When I was a child, I remember being confused about some of the things we did—or didn’t do—at church. As I reflected on Maundy Thursday these past few days, two of them have been retrieved out of deep memory. First, I remember wondering what on earth “Maundy Thursday” meant. Second, I remember being curious about why Christians are compelled, from time to time, to wash one another’s feet. Today I want to reflect a bit on these questions that once baffled me.

Growing up in a fairly traditional congregation in South Carolina, I partook in a variety of Holy Week activities each spring. It was part of our annual religious clockwork. Holy Week, for those who don’t know, is the final segment of Lent. It marks the seven-day period leading up to Easter Sunday. Holy Week is when the Last Supper, the trial, and the crucifixion of Jesus are brought to the fore of the church’s collective memory. Maundy Thursday falls in this week.

Maundy – Or Did You Mean Monday?

As I said, when I was young, I was somewhat perplexed by the label “Maundy Thursday”. I think I must have been 15 or 16 before I finally figured out what it meant. Before that, I just thought that Monday decided to marry Thursday. Then, so as to be equitable, they opted for a hyphenated last name. Needless to say, this silly musing was finally displaced. I learned that Maundy is not Monday misspelled but rather an archaic English word that originates with the Latin term mandatum. You don’t have to be an etymological genius to figure out what this Latin term signifies: mandate or commandment. Herein lies the clue to the meaning of Maundy Thursday.

Maundy, or mandate, is a shorthand reference to the thirteenth chapter of John’s Gospel. It’s the beginning of John’s account of the disciples’ Last Supper with Jesus. At the centre of this account is a special mandate from Jesus for his people. A new commandment, for the church.

Time for a Foot Scrub!

As John recounts this solemn, final meal, he tells us by way of preface that Jesus, “having loved his own … loved them to the end.” As chapter 13 progresses, this love quickly takes concrete expression.
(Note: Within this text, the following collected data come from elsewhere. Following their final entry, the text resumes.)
-- ==== Sys2Proof/Laws/Requests.lean ====
section
/-! SUPPORT. Laws/Requests.lean: what handling a request comes to: its checks, its reply, its wake events; and what a step is. -/

namespace Sys2Proof.Machine

/-! ### Checks in order -/

@[simp] theorem firstFailing_nil : firstFailing [] = none := rfl

@[simp] theorem firstFailing_cons (b : Bool) (c : ReplyCode) (rest : List (Bool × ReplyCode)) :
    firstFailing ((b, c) :: rest) = if b then some c else firstFailing rest := rfl

@[simp] theorem firstFailing_append (xs ys : List (Bool × ReplyCode)) :
    firstFailing (xs ++ ys) = (firstFailing xs).or (firstFailing ys) := by
  induction xs with
  | nil => simp
  | cons x xs ih => obtain ⟨b, c⟩ := x; cases b <;> simp [ih]

/-- All the checks pass exactly when none refuses. -/
theorem firstFailing_eq_none_iff (checks : List (Bool × ReplyCode)) :
    firstFailing checks = none ↔ ∀ c ∈ checks, c.1 = false := by
  induction checks with
  | nil => simp
  | cons x xs ih => obtain ⟨b, c⟩ := x; cases b <;> simp [ih]

theorem checked_of_pass (checks : List (Bool × ReplyCode)) (s : State) (r : Response)
    (h : firstFailing checks = none) : checked checks s r = r := by simp [checked, h]

theorem checked_of_fail (checks : List (Bool × ReplyCode)) (s : State) (r : Response) (c : ReplyCode)
    (h : firstFailing checks = some c) : checked checks s r = refuse c s := by simp [checked, h]

/-- A checked request leaves the state as it was, or does what its rule says. -/
theorem checked_cases (checks : List (Bool × ReplyCode)) (s : State) (r : Response) :
    checked checks s r = r ∨ ∃ c, firstFailing checks = some c ∧ checked checks s r = refuse c s := by
  cases h : firstFailing checks with
  | none => exact .inl (checked_of_pass checks s r h)
  | some c => exact .inr ⟨c, rfl, checked_of_fail checks s r c h⟩

/-! ### A running part, and one that is held or dark -/

theorem whileRunning_running (f : State → State) (s : State) (h : s.power = .running) :
    whileRunning f s = .next (f s) := by simp [whileRunning, h]

theorem whileRunning_stopped (f : State → State) (s : State) (h : s.power ≠ .running) : whileRunning f s = .next s := by
  unfold whileRunning; split <;> simp_all

/-- What runs only while the part runs answers a next state: that of its effect, or the state unchanged. -/
theorem whileRunning_cases (f : State → State) (s t : State) (h : whileRunning f s = .next t) :
    s.power = .running ∧ t = f s ∨ s.power ≠ .running ∧ t = s := by
  unfold whileRunning at h; split at h <;> simp_all

/-- A transaction on a running part has its effect. -/
theorem writeTransaction_running (p : Port) (f : State → State) (s : State) (h : s.power = .running) :
    writeTransaction p f s = .next (f s) := by simp [writeTransaction, h]

theorem writeTransaction_held (p : Port) (f : State → State) (s : State) (h : s.power = .resetHeld) :
    writeTransaction p f s = .next (shiftZeros p s) := by simp [writeTransaction, h]

theorem writeTransaction_dark (p : Port) (f : State → State) (s : State) (h : s.power = .off ∨ s.power = .offResetHeld) :
    writeTransaction p f s = .next s := by rcases h with h | h <;> simp [writeTransaction, h]

/-- A write transaction answers a next state: that of its effect, the zeros shifted out, or the state unchanged. -/
theorem writeTransaction_cases (p : Port) (f : State → State) (s t : State) (h : writeTransaction p f s = .next t) :
    s.power = .running ∧ t = f s ∨ s.power = .resetHeld ∧ t = shiftZeros p s ∨
      (s.power = .off ∨ s.power = .offResetHeld) ∧ t = s := by
  unfold writeTransaction at h; split at h <;> simp_all

theorem request_running (p : Port) (code : Nat) (body : State → Response) (s : State) (h : s.power = .running) :
    request p code body s = .next (respond p code body s) := writeTransaction_running _ _ _ h

theorem request_held (p : Port) (code : Nat) (body : State → Response) (s : State) (h : s.power = .resetHeld) :
    request p code body s = .next (shiftZeros p s) := writeTransaction_held _ _ _ h

theorem request_dark (p : Port) (code : Nat) (body : State → Response) (s : State)
    (h : s.power = .off ∨ s.power = .offResetHeld) : request p code body s = .next s := writeTransaction_dark _ _ _ h

theorem moveRequest_running (p : Port) (code : Nat) (checks : State → List (Bool × ReplyCode)) (effect : State → State)
    (s : State) (h : s.power = .running) (pass : firstFailing (checks s) = none) :
    moveRequest p code checks effect s = .next (respond p code (fun s => taken (effect s)) s) := by
  simp [moveRequest, request_running, h, respond, judgedMove, pass]

/-! ### Wake events -/

theorem wakeEvent_awake (w : WakeSource) (s : State) (h : s.modes.mode ≠ .standby) : wakeEvent w s = s := by
  simp [wakeEvent, h]

theorem wakeEvents_awake (ws : List WakeSource) (s : State) (h : s.modes.mode ≠ .standby) : wakeEvents ws s = s := by
  induction ws with
  | nil => rfl
  | cons w ws ih => simpa [wakeEvents, wakeEvent_awake w s h] using ih

@[simp] theorem wakeEvents_nil (s : State) : wakeEvents [] s = s := rfl

@[simp] theorem wakeEvents_cons (w : WakeSource) (ws : List WakeSource) (s : State) :
    wakeEvents (w :: ws) s = wakeEvents ws (wakeEvent w s) := rfl

theorem requestWake_read (p : Port) (code : Nat) (h : 128 ≤ code) : requestWake p code = [] := by
  simp [requestWake, h]

/-- A request answered while the part is not in STANDBY when the reply is placed: its wake events have no effect. -/
theorem respond_awake (p : Port) (code : Nat) (body : State → Response) (s : State)
    (h : (body s).state.modes.mode ≠ .standby) :
    respond p code body s = placeReply p code (body s).code (body s).payload (body s).state :=
  wakeEvents_awake _ _ (by simpa using h)

/-! ### A response settled: one check at a time -/

/-- What `respond` makes of a response. -/
def settledBy (p : Port) (code : Nat) (r : Response) : State :=
  wakeEvents (requestWake p code ++ r.wakes) (placeReply p code r.code r.payload r.state)

theorem request_settled (p : Port) (code : Nat) (body : State → Response) (s : State) (h : s.power = .running) :
    request p code body s = .next (settledBy p code (body s)) := request_running p code body s h

@[simp] theorem settledBy_refuse (p : Port) (code : Nat) (c : ReplyCode) (s : State) :
    settledBy p code (refuse c s) = settled p code c [] s := by simp [settledBy, settled, refuse]

@[simp] theorem settledBy_taken (p : Port) (code : Nat) (s : State) :
    settledBy p code (taken s) = settled p code .ok [] s := by simp [settledBy, settled, taken]

@[simp] theorem settledBy_answered (p : Port) (code : Nat) (bs : List Byte) (s : State) :
    settledBy p code (answered bs s) = settled p code .ok bs s := by simp [settledBy, settled, answered]

@[simp] theorem settledBy_checked_nil (p : Port) (code : Nat) (s : State) (r : Response) :
    settledBy p code (checked [] s r) = settledBy p code r := rfl

@[simp] theorem settledBy_checked_cons (p : Port) (code : Nat) (b : Bool) (c : ReplyCode)
    (rest : List (Bool × ReplyCode)) (s : State) (r : Response) :
    settledBy p code (checked ((b, c) :: rest) s r) =
      if b then settled p code c [] s else settledBy p code (checked rest s r) := by
  cases b <;> simp [checked]

@[simp] theorem settledBy_judgedMove_nil (p : Port) (code : Nat) (s : State) (r : Response) :
    settledBy p code (judgedMove code [] s r) = settledBy p code r := rfl

@[simp] theorem settledBy_judgedMove_cons (p : Port) (code : Nat) (b : Bool) (c : ReplyCode)
    (rest : List (Bool × ReplyCode)) (s : State) (r : Response) :
    settledBy p code (judgedMove code ((b, c) :: rest) s r) =
      if b then settledBy p code (refuseMove code c s) else settledBy p code (judgedMove code rest s r) := by
  cases b <;> simp [judgedMove]

theorem moveRequest_settled (p : Port) (code : Nat) (checks : State → List (Bool × ReplyCode))
    (effect : State → State) (s : State) (h : s.power = .running) :
    moveRequest p code checks effect s =
      .next (settledBy p code (judgedMove code (checks s) s (taken (effect s)))) := request_settled _ _ _ _ h

theorem settledBy_ite (p : Port) (code : Nat) (c : Prop) [Decidable c] (x y : Response) :
    settledBy p code (if c then x else y) = if c then settledBy p code x else settledBy p code y := by
  split <;> rfl

/-! ### Checks as propositions -/

@[simp] theorem inRange_isNone (lo hi v : Nat) : (inRange lo hi v).isNone = true ↔ ¬ (lo ≤ v ∧ v ≤ hi) := by
  unfold inRange; split <;> simp_all

@[simp] theorem findRod_isSome (rods : List Rod) (serial : Nat) :
    (findRod rods serial).isSome = true ↔ ∃ r ∈ rods, r.serial = serial := by simp [findRod, List.find?_isSome]

@[simp] theorem findRod_isNone (rods : List Rod) (serial : Nat) :
    (findRod rods serial).isNone = true ↔ ¬ ∃ r ∈ rods, r.serial = serial := by
  rw [← findRod_isSome]; cases findRod rods serial <;> simp

/-! ### Reads -/

/-- A read whose checks pass places its reply, and does nothing else. -/
theorem readRequest_answers (p : Port) (code : Nat) (checks : State → List (Bool × ReplyCode))
    (payload : State → List Byte) (s : State) (hp : s.power = .running) (hc : 128 ≤ code)
    (h : firstFailing (checks s) = none) :
    readRequest p code checks payload s = .next (placeReply p code .ok (payload s) s) := by
  simp [readRequest, request_running, hp, respond, checked_of_pass, h, requestWake_read, hc, answered]

/-- A read that a check refuses places its reply, and does nothing else. -/
theorem readRequest_refused (p : Port) (code : Nat) (checks : State → List (Bool × ReplyCode))
    (payload : State → List Byte) (s : State) (c : ReplyCode) (hp : s.power = .running) (hc : 128 ≤ code)
    (h : firstFailing (checks s) = some c) :
    readRequest p code checks payload s = .next (placeReply p code c [] s) := by
  simp [readRequest, request_running, hp, respond, checked_of_fail _ _ _ _ h, requestWake_read, hc, refuse]

/-! ### Changes of mode -/

theorem setMode_same (m : Mode) (s : State) (h : m = s.modes.mode) : setMode m s = s := by simp [setMode, h]

theorem recheck_empty (s : State) (h : s.modes.request = none) : recheck s = s := by simp [recheck, h]

theorem recheck_waits (s : State) (r : PendingMode) (h : s.modes.request = some r) (w : pendingHolds s r = false) :
    recheck s = s := by simp [recheck, h, w]

@[simp] theorem drivePermits_levels (s : State) :
    (drivePermits s).tally.slips.drive = slipsLevel s.tally s.modes ∧
      (drivePermits s).tally.pump.drive = pumpLevel s.tally s.modes := ⟨rfl, rfl⟩

/-! ### A step -/

theorem step_empty (s : State) (h : s.pending = []) : step s = .next s := by simp [step, h]

theorem step_front (s : State) (c : Instr) (rest : List Instr) (h : s.pending = c :: rest) :
    step s = exec c (s.setPending rest) := by simp [step, h]

/-- A property that no command breaks, and that does not look at the queue, is kept by every step. -/
theorem step_keeps (P : State → Prop) (queue : ∀ s q, P s → P (s.setPending q))
    (cmd : ∀ i s t, P s → exec i s = .next t → P t) (s t : State) (h : P s) (hs : step s = .next t) : P t := by
  unfold step at hs
  split at hs
  · cases hs; exact h
  · exact cmd _ _ _ (queue _ _ h) hs

end Sys2Proof.Machine
end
You see John—unlike Matthew, Mark, and Luke’s rendition of the Last Supper—focuses less on the meal (the bread and wine signifying Jesus’ body and blood) and more on something else: foot washing. John tells us that Jesus washed his feet and the feet of all the disciples in the Upper Room on that fateful evening. If you’re a regular person, this seems a bit odd and mysterious. If you’re podophobic, it seems downright dreadful!

In those times, the act of foot washing was loaded with meaning. It denoted serious self-deprecating service to another. That’s why Peter—who had a reputation for speaking before thinking—tried to forbid Jesus from washing his feet. For Peter, Jesus’ gesture was absolutely out of line. Inappropriate. Taboo. Masters don’t wash their followers’ feet — it’s the other way around! Jesus, of course, is always subverting familiar customs and cultural conventions. So too on this occasion! He would have none of Peter’s ridiculousness, well-intended as it may have been. He looked Peter square in the eye and said something to the tune of ‘No wash, no friend’! And that was that. Everyone’s toes and soles got scrubbed — jams, corns, callouses and all.

The key detail of John 13, however, is how Jesus uses the act of foot washing to make a point about what it means to be a Christian. This comes in verse 14: “If I, your Lord and teacher, have washed your feet, you also ought to wash one another’s feet.” This same mandate takes a slightly more generalized, but equally profound form, in verse 34: “A new commandment I give to you, that you love one another, just as I have loved you.” That’s the mandate at the root of Maundy Thursday. More importantly, it’s the mandate that’s to govern the whole of Christian life.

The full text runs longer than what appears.